But we came back home and he did really well. We would go back to Toronto a couple times a year initially, and then once a year. Then the years just kept ticking by and he kept getting older. Then my new fear became, oh my God, we’re getting close to the point where he’s got to leave pediatric world and we got to go down the street to the adult hospital, and yikes. That’s a really great problem to have when you are in this world. But that brought a whole new set of challenges with it again, because as an adult they don’t want to talk to your mom and dad. They want to talk to you as the patient. As an 18, 19 year old kid, we were always the ones who were the spokesperson and the advocate for him. It was really challenging. At that point he was almost in denial about anything. He’s 18 years old, he’s invincible. I don’t need to worry about all this stuff. I don’t want to talk about it. I don’t want to talk about my medications.

So we went through quite a rocky transition time, I would say, for a couple of years where he was just not as compliant as he should have been. We were trying to be the bridge, but it got to the point where the hospital didn’t want to talk to us anymore. That was a challenging time. I mean, he’s 25 years old now and it’s gotten much better. That was probably one of the hardest times in just managing his illness, was having to turn it more over into his hands and trust that he was going to do the right things.

I never thought we would get this far. I think back to these times, well, initially when he was diagnosed, we were diagnosed in a hospital that had no experience with PH. It was basically take him home and enjoy the time you have left. We really never thought we would reach the milestones that we’ve reached. As he got sicker, we got to make the most of every day, because I don’t know how many days we’re going to have. I never thought we would get to this point. Even at the transplant point, it’s like, are we going to get through this? Are we going to come out the other side of this? Am I just dropping my son… Is this the last time I’m going to see my son, as I wheel him to the OR? You just kind of live with that in the back of your mind every day.

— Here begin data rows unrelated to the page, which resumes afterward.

-- ==== Sys2Proof/Syntax.lean ====
section
/-! DEFINITION. The commands of the block: one constructor per row of the opcode table (R1 to R488). -/

namespace Sys2Proof
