-- ==== Sys2Proof/Machine/Float.lean ====
section
/-! DEFINITION. FP32 and BF16 as exact numbers with one rounding (R119, R123, R124, R141). A positive number is
`num / den * 2 ^ e`; every operation is exact on that form and rounds once. -/

namespace Sys2Proof.Machine

/-- `n * 2 ^ e` for a non-negative shift, and the matching divisor for a negative one. -/
def scaleUp (n : Nat) (e : Int) : Nat := if 0 ≤ e then n * 2 ^ e.toNat else n

/-- The divisor that a negative shift leaves. -/
def scaleDn (d : Nat) (e : Int) : Nat := if 0 ≤ e then d else d * 2 ^ (-e).toNat

/-- ⌊log₂ (num / den * 2 ^ e)⌋ for a positive number. -/
def flog2 (num den : Nat) (e : Int) : Int :=
  let l : Int := (Nat.log2 num : Int) - (Nat.log2 den : Int)
  let ok := if 0 ≤ l then den * 2 ^ l.toNat ≤ num else den ≤ num * 2 ^ (-l).toNat
  (if ok then l else l - 1) + e

/-- num / den * 2 ^ e rounded to an integer, ties to even. -/
def roundHalfEven (num den : Nat) (e : Int) : Nat :=
  let n := scaleUp num e
  let d := scaleDn den e
  let q := n / d
  let r := n % d
  if 2 * r > d || (2 * r = d && q % 2 = 1) then q + 1 else q

/-- num / den * 2 ^ e ≤ num' / den' * 2 ^ e'. -/
def ratLe (num den : Nat) (e : Int) (num' den' : Nat) (e' : Int) : Bool :=
  let k := e - e'
  decide (scaleUp num k * den' ≤ num' * scaleDn den k)

/-- The encoding, without its sign, of a non-negative number in a binary format of `man` fraction bits whose smallest
quantum is 2 ^ qmin, rounded once to nearest, ties to even. The largest codes are not clipped. -/
def roundFmt (man : Nat) (qmin : Int) (num den : Nat) (e : Int) : Nat :=
  if num = 0 then 0
  else
    let q := max (flog2 num den e - man) qmin
    (q - qmin).toNat * 2 ^ man + roundHalfEven num den (e - q)

/-- A number as the vector unit sees it (R123). -/
inductive Fp where
  | nan
  | inf (neg : Bool)
  | fin (neg : Bool) (m : Nat) (e : Int)
  deriving DecidableEq, Repr

/-- FP32 bits to a number. -/
def Fp.ofBits (x : Nat) : Fp :=
  let neg := x.testBit 31
  let ex := bits x 30 23
  let fr := bits x 22 0
  if ex = 255 then (if fr = 0 then .inf neg else .nan)
  else if ex = 0 then .fin neg fr (-149)
  else .fin neg (fr + 2 ^ 23) ((ex : Int) - 150)

/-- The canonical FP32 NaN (R123). -/
def qnan : Nat := 0x7FC00000

/-- The sign bit of an FP32 value. -/
def signBit (neg : Bool) : Nat := if neg then 0x80000000 else 0

/-- FP32 bits of a rounded non-negative rational with a sign: overflow gives infinity (R119). -/
def roundF32 (neg : Bool) (num den : Nat) (e : Int) : Nat :=
  signBit neg + min (roundFmt 23 (-149) num den e) 0x7F800000

/-- FP32 bits of a signed integer times 2 ^ e; `zneg` is the sign of an exact zero. -/
def roundInt (zneg : Bool) (v : Int) (e : Int) : Nat :=
  if v = 0 then signBit zneg else roundF32 (decide (v < 0)) v.natAbs 1 e

/-- The signed mantissa. -/
def sgn (neg : Bool) (m : Nat) : Int := if neg then -(m : Int) else m

/-- Exact sum of two finite numbers, rounded once. -/
def finAdd (n1 : Bool) (m1 : Nat) (e1 : Int) (n2 : Bool) (m2 : Nat) (e2 : Int) : Nat :=
  let e := min e1 e2
  let v := sgn n1 m1 * (2 : Int) ^ (e1 - e).toNat + sgn n2 m2 * (2 : Int) ^ (e2 - e).toNat
  roundInt (m1 = 0 && m2 = 0 && n1 && n2) v e

/-- ADD (R123). -/
def fAdd (a b : Nat) : Nat :=
  match Fp.ofBits a, Fp.ofBits b with
  | .nan, _ | _, .nan => qnan
  | .inf x, .inf y => if x = y then signBit x + 0x7F800000 else qnan
  | .inf x, .fin .. | .fin .., .inf x => signBit x + 0x7F800000
  | .fin n1 m1 e1, .fin n2 m2 e2 => finAdd n1 m1 e1 n2 m2 e2

/-- A value with its sign flipped. -/
def fNeg (a : Nat) : Nat := a ^^^ 0x80000000

/-- SUB (R123). -/
def fSub (a b : Nat) : Nat :=
  match Fp.ofBits b with
  | .nan => qnan
  | _ => fAdd a (fNeg b)

/-- MUL (R123). -/
def fMul (a b : Nat) : Nat :=
  match Fp.ofBits a, Fp.ofBits b with
  | .nan, _ | _, .nan => qnan
  | .inf x, .inf y => signBit (x != y) + 0x7F800000
  | .inf x, .fin y m _ | .fin y m _, .inf x => if m = 0 then qnan else signBit (x != y) + 0x7F800000
  | .fin n1 m1 e1, .fin n2 m2 e2 => roundF32 (n1 != n2) (m1 * m2) 1 (e1 + e2)

/-- FMA: c + a * b, rounded once (R123). -/
def fFma (c a b : Nat) : Nat :=
  match Fp.ofBits a, Fp.ofBits b, Fp.ofBits c with
  | .fin n1 m1 e1, .fin n2 m2 e2, .fin n3 m3 e3 => finAdd (n1 != n2) (m1 * m2) (e1 + e2) n3 m3 e3
  | .fin .., .fin .., .inf x => signBit x + 0x7F800000
  | .fin .., .fin .., .nan => qnan
  | _, _, _ => if fMul a b = qnan then qnan else fAdd (fMul a b) c

/-- Order of two non-NaN values, −0 below +0: a sign-and-magnitude key (R123). -/
def fKey (a : Nat) : Int := if a.testBit 31 then -1 - ((a % 2 ^ 31 : Nat) : Int) else (a : Int)

/-- Whether FP32 bits are a NaN. -/
def isNan (a : Nat) : Bool := Fp.ofBits a = .nan

/-- Whether FP32 bits are finite. -/
def isFin (a : Nat) : Bool := bits a 30 23 ≠ 255

/-- MAX (R123). -/
def fMax (a b : Nat) : Nat := if isNan a || isNan b then qnan else if fKey a < fKey b then b else a

/-- MIN (R123). -/
def fMin (a b : Nat) : Nat := if isNan a || isNan b then qnan else if fKey a < fKey b then a else b

/-- The magnitude. -/
def fAbs (a : Nat) : Nat := a % 2 ^ 31

/-- num / den of two FP32 values, correctly rounded (used by QDIVERGE, R159). -/
def fDiv (a b : Nat) : Nat :=
  match Fp.ofBits a, Fp.ofBits b with
  | .nan, _ | _, .nan => qnan
  | .inf _, .inf _ => qnan
  | .inf x, .fin y _ _ => signBit (x != y) + 0x7F800000
  | .fin x _ _, .inf y => signBit (x != y)
  | .fin n1 m1 e1, .fin n2 m2 e2 =>
    if m2 = 0 then (if m1 = 0 then qnan else signBit (n1 != n2) + 0x7F800000)
    else roundF32 (n1 != n2) m1 m2 (e1 - e2)

/-- Integer square root, bit by bit from bit `k`. -/
def isqrtFrom (n : Nat) : Nat → Nat → Nat
  | 0, r => r
  | k + 1, r => let c := r + 2 ^ k; isqrtFrom n k (if c * c ≤ n then c else r)

/-- ⌊√n⌋ for n below 2 ^ 400. -/
def isqrt (n : Nat) : Nat := isqrtFrom n 200 0

/-- RECIP (R123). -/
def fRecip (a : Nat) : Nat :=
  match Fp.ofBits a with
  | .nan => qnan
  | .inf n => signBit n
  | .fin n m e => if m = 0 then (Config.vecOpen 0x09 a).toNat else roundF32 n 1 m (-e)

/-- An even exponent at or below `e`. -/
def evenDown (e : Int) : Int := e - e % 2

/-- SQRT (R123): the integer root with a half added when it is not exact never crosses a rounding boundary. -/
def fSqrt (a : Nat) : Nat :=
  match Fp.ofBits a with
  | .nan => qnan
  | .inf n => if n then (Config.vecOpen 0x0B a).toNat else a
  | .fin n m e =>
    if m = 0 then a
    else if n then (Config.vecOpen 0x0B a).toNat
    else
      let e0 := evenDown e
      let v := m * 2 ^ (e - e0).toNat * 2 ^ 200
      let r := isqrt v
      if r * r = v then roundF32 false r 1 (e0 / 2 - 100) else roundF32 false (2 * r + 1) 2 (e0 / 2 - 100)

/-- RSQRT (R123). -/
def fRsqrt (a : Nat) : Nat :=
  match Fp.ofBits a with
  | .nan => qnan
  | .inf n => if n then (Config.vecOpen 0x0A a).toNat else 0
  | .fin n m e =>
    if m = 0 then (Config.vecOpen 0x0A a).toNat
    else if n then (Config.vecOpen 0x0A a).toNat
    else
      let e0 := evenDown e
      let mm := m * 2 ^ (e - e0).toNat
      let v := 2 ^ 300 / mm
      let r := isqrt v
      if r * r * mm = 2 ^ 300 then roundF32 false r 1 (-(e0 / 2) - 150)
      else roundF32 false (2 * r + 1) 2 (-(e0 / 2) - 150)

/-- One in the fixed point of `expFix`. -/
def expOne : Nat := 2 ^ 320

/-- The exponential series in fixed point, from its `k`-th term down by Horner's rule. -/
def expSeries (x : Nat) : Nat → Nat → Nat
  | 0, acc => acc
  | k + 1, acc => expSeries x k (expOne + x * acc / (expOne * (k + 1)))

/-- Square `k` times in fixed point. -/
def squareTimes : Nat → Nat → Nat
  | 0, v => v
  | k + 1, v => squareTimes k (v * v / expOne)

/-- exp of a non-negative fixed-point number below 128: the series at x / 512, squared nine times. -/
def expFix (x : Nat) : Nat := squareTimes 9 (expSeries (x / 512) 80 expOne)

/-- EXP (R123): the fixed-point error is below 2 ^ -280, far inside the rounding distance of any FP32 argument. -/
def fExp (a : Nat) : Nat :=
  match Fp.ofBits a with
  | .nan => qnan
  | .inf n => if n then 0 else a
  | .fin n m e =>
    if m = 0 then 0x3F800000
    else if 7 ≤ flog2 m 1 e then (if n then 0 else 0x7F800000)
    else
      let v := expFix (m * 2 ^ (e + 320).toNat)
      if n then roundF32 false expOne v 0 else roundF32 false v expOne 0

/-- SILU: x times RECIP (1 + EXP (−x)), each step rounded (R123). -/
def fSilu (a : Nat) : Nat :=
  if isNan a then qnan else fMul a (fRecip (fAdd 0x3F800000 (fExp (fNeg a))))

/-- FP32 to BF16, ties to even; a NaN becomes 0x7FC0 (R124). -/
def toBf16 (a : Nat) : Nat :=
  if isNan a then 0x7FC0
  else
    let q := a / 2 ^ 16
    let r := a % 2 ^ 16
    if r > 2 ^ 15 || (r = 2 ^ 15 && q % 2 = 1) then q + 1 else q

/-- One level of the pairwise tree: a missing partner passes its value up (R123). -/
def pairUp (f : Nat → Nat → Nat) : List Nat → List Nat
  | a :: b :: r => f a b :: pairUp f r
  | l => l

/-- The fixed pairwise tree over a list (R123). -/
def treeFold (f : Nat → Nat → Nat) : Nat → List Nat → Nat
  | 0, l => l.headD 0
  | k + 1, l => if l.length ≤ 1 then l.headD 0 else treeFold f k (pairUp f l)

/-- Reduce a row in the tree of R123. That a row of one element passes its bits unchanged, a NaN that is not canonical among
them, as COPY does, is the model's choice (DESIGN CHOICE, log 197). -/
def treeReduce (f : Nat → Nat → Nat) (l : List Nat) : Nat := treeFold f l.length l

end Sys2Proof.Machine
end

Even now, people will say to me, “So everything’s great. He’s fine now.” I’ll be like, “Well, I mean, yeah, he’s really good right now.” And that’s awesome. But you just don’t know what’s around the next corner and it’s a hard thing when you really sit with it to process. But again, I mean, I just try and look at it as none of us know. He’s living with something that he knows he is living with every day and none of us knows what’s next in life. I just watch the things that he’s been able to do. That day that in the restaurant where he is like, “Yeah, I’m going to play hockey.” I was like, “Okay.” And he had the transplant in September and another young fellow had a transplant around the same time, and they had a bit of a competition going, who was going to do the best in rehab and who was going to bike the longest? He used that and I started watching him.

Then he would start asking the doctor every appointment, “So can I go play hockey now?” I’m talking October. The guy still has staples in his chest… And they’d be like, “Oh, no, no, not right now.” I’m like, oh God… And so every time we would go he would ask this question. So in January we’d go to the hospital and he does the same thing, “All right, so can I start to play hockey now?” And the doctor says, “Well, do you think you can find a league that has no contact?” He goes, “Oh yeah, yeah, yeah.” He said, “I don’t see why not.” I just about fell off my chair. He’s like, “All right.” So the next thing I know we’re sitting white knuckled in the rink watching him try and stand up on skates. He didn’t even remember that he used to know how to skate, he hadn’t skated since he was five years old. He was 11 and they put him on a team with, I think they were seven-year-olds with this amazing coach who was like, “We’re going to get this kid skating.”

He had a ball and he just went from there. I would be panicking about him wanting to do something and he would look at me and say, “Mom, I didn’t go through all this just so I could keep sitting home watching everybody else do things.” I was like, “How do you argue with that? All right, get out there and do what makes you happy, because that’s why we did what we did.”

So my name is Jennifer Gendron, and I am aware that my son Braden is rare.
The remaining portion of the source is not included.